I am more than happy with the technical support from Imperva Application Security Platform regarding data security and API security. For the support, however, one notable drawback is that, unlike Fortinet, which offers fast track labs and continuous enablement, Imperva Application Security Platform lacks lab access and fast track labs for enablement and product advertising. This weakness has shifted the marketplace toward other vendors. When creating a ticket for support during deployment, the response is satisfactory, though the gaps in enablement and lab sessions are clear.
I find Imperva Application Security Platform to be a scalable product, as long as I subscribe and pay for the application I wish to use. It is scalable, and for about one and a half years, I have experienced no challenges in this area. I have not even needed support after deployment, since it has remained stable.
When creating a ticket for support during deployment, the response is satisfactory, though the gaps in enablement and lab sessions are clear. Overall, I would rate support around an eight or nine, and my overall experience with security products spans around four years, with my particular engagement with Imperva Application Security Platform mainly during project deployment and client training.
Positive
For installation, it primarily involves a cloud-based service, and I was using that as an operator. For database activity monitoring, I have deployed it, and while it is somewhat complex, there is a support channel where I communicate with vendors to resolve issues. The main challenge during installation is not unique to Imperva Application Security Platform. It is faced by many on-prem and virtual appliance products, particularly ensuring integrity with the virtualization environment and integration with third-party applications.
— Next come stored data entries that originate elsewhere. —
-- ==== Sys2Proof/Machine/EngStep.lean ====
section
/-!
DEFINITION. Machine/EngStep.lean: one operation triggered as a bundle of its own (R35, R42, R98), the rest of a schedule cycle
(R49), and an entry (R351).
-/
namespace Sys2Proof.Machine

/-- The bundle that triggers operation n of unit u with value v, in slot 0 with an always true guard. -/
def oneOp (u n : Nat) (v : Vec) : Bundle :=
  let m : Move := { slot := 0, guard := 0, src := .imm v, dunit := u, dport := 64 + n }
  { moves := [m], priv := if m.priv then some 0 else none }

/-- The place in its program that engine g has. -/
def Engine.stayAt (h g : Engine) : Engine := { h with pc := g.pc, repLeft := g.repLeft, repResume := g.repResume }
/-- The issue of such a bundle: PC and repeat stay for an operation that is not of `cu`. -/
def State.opIssue (s : State) (e : EngineId) (b : Bundle) (ms : List Live) (hs : List Hazard) : State :=
  let g := s.eng e
  let missed := g.mispredicts b ms
  let t := s.issueAt e b ms hs
  let t := if b.cu.isSome then t else t.modEng e (·.stayAt g)
  t.issueEnd e ms missed

/-- Operation n of unit u is triggered with value v in the next schedule cycle that is free: what a bundle with this move alone
does at the present PC. Until it may issue, hold ec pass as for a bundle, one for each command. -/
def State.trigger (s : State) (e : EngineId) (u n : Nat) (v : Vec) : State :=
  if !(s.eng e).running then s
  else if (s.eng e).returning.isSome then s.returnOn e
  else
    let s := s.nearCycle e
    let t := s.openCycle e
    let (x, t) := match t.entryFirst e with | some x => (x, t) | none => t.nextBundle e (oneOp u n v)
    match x with
    | .event x => t.enter e x
    | .hold h => s.holdWith e h
    | .issue b ms hs => t.opIssue e b ms hs

/-- The schedule cycle of the last issue ends, and with it the bubbles and stalls that are due: the next bundle may issue (R49, R60).
An engine that no longer runs lets what is in flight go on. -/
def State.cyclePass (s : State) (e : EngineId) : State :=
  let g := s.eng e
  if g.running then (if g.cycleOpen then s else (s.nearCycle e).openCycle e)
  else
    if g.inflight.isEmpty then s else ((s.advance e).modEng e (·.endEc)).modEng e fun g => { g with portB := [] }

/-- The event that is due at the present entry point is taken; nothing where there is none (R345). -/
def State.entryOnly (s : State) (e : EngineId) : State :=
  if !(s.eng e).running || (s.eng e).returning.isSome then s
  else match ((s.nearCycle e).openCycle e).next e with
    | (.event v, t) => t.enter e v
    | _ => s

/-- A launch-timed bundle that waits issues once its time is reached (R236). -/
def State.launchOnly (s : State) (e : EngineId) : State :=
  let g := s.eng e
  if g.launchWait && decide (0 ≤ s.ecPast e g.launch) then s.engineEc e else s
/-- A bundle in a WAIT-UNTIL hold issues once the time is reached (R128). -/
def State.waitOnly (s : State) (e : EngineId) : State :=
  match (s.eng e).waitTo with
  | some t => if timeReached t (s.engTim e) then s.engineEc e else s
  | none => s

end Sys2Proof.Machine
end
I am not using CyberArk, as it is only a proposal for identity and access management that I have proposed for my clients.
Apart from One Identity, I am working with SentinelOne for AI, and I was looking for that. For Purple AI, I was communicating with the vendors and the distributor, and I have considered proposing it for my clients. Currently, I am using the load balancer Radware as an application load balancer. For the on-prem WAF, I am using Fortinet, regarding the WAF and the load balancer, Radware and Fortinet.
I am not working with some email security products, some EDR, or endpoint protection as an implementation. I was just looking into it and have proposed it for my clients, and I am waiting for the financial evaluation for FortiMail. For Fortinet, I am involved more with FortiMail, WAF, ADC, FortiGate firewall, NAC, WAF, and FortiClient EMS.
Regarding Check Point and WatchGuard, I have worked with Check Point for the firewall, specifically the perimeter firewall. For Check Point, I have already worked with the firewall only, which is a next-generation firewall, using a physical appliance on-prem. Most of my customers, particularly financial institutions, even if they invest their resources in the cloud, need an on-prem solution. It could be a virtual appliance deployed on a server or a physical appliance, but they mostly need on-prem.
Regarding the price, I find Imperva Application Security Platform affordable, with moderate pricing. My overall rating for this solution is eight out of ten.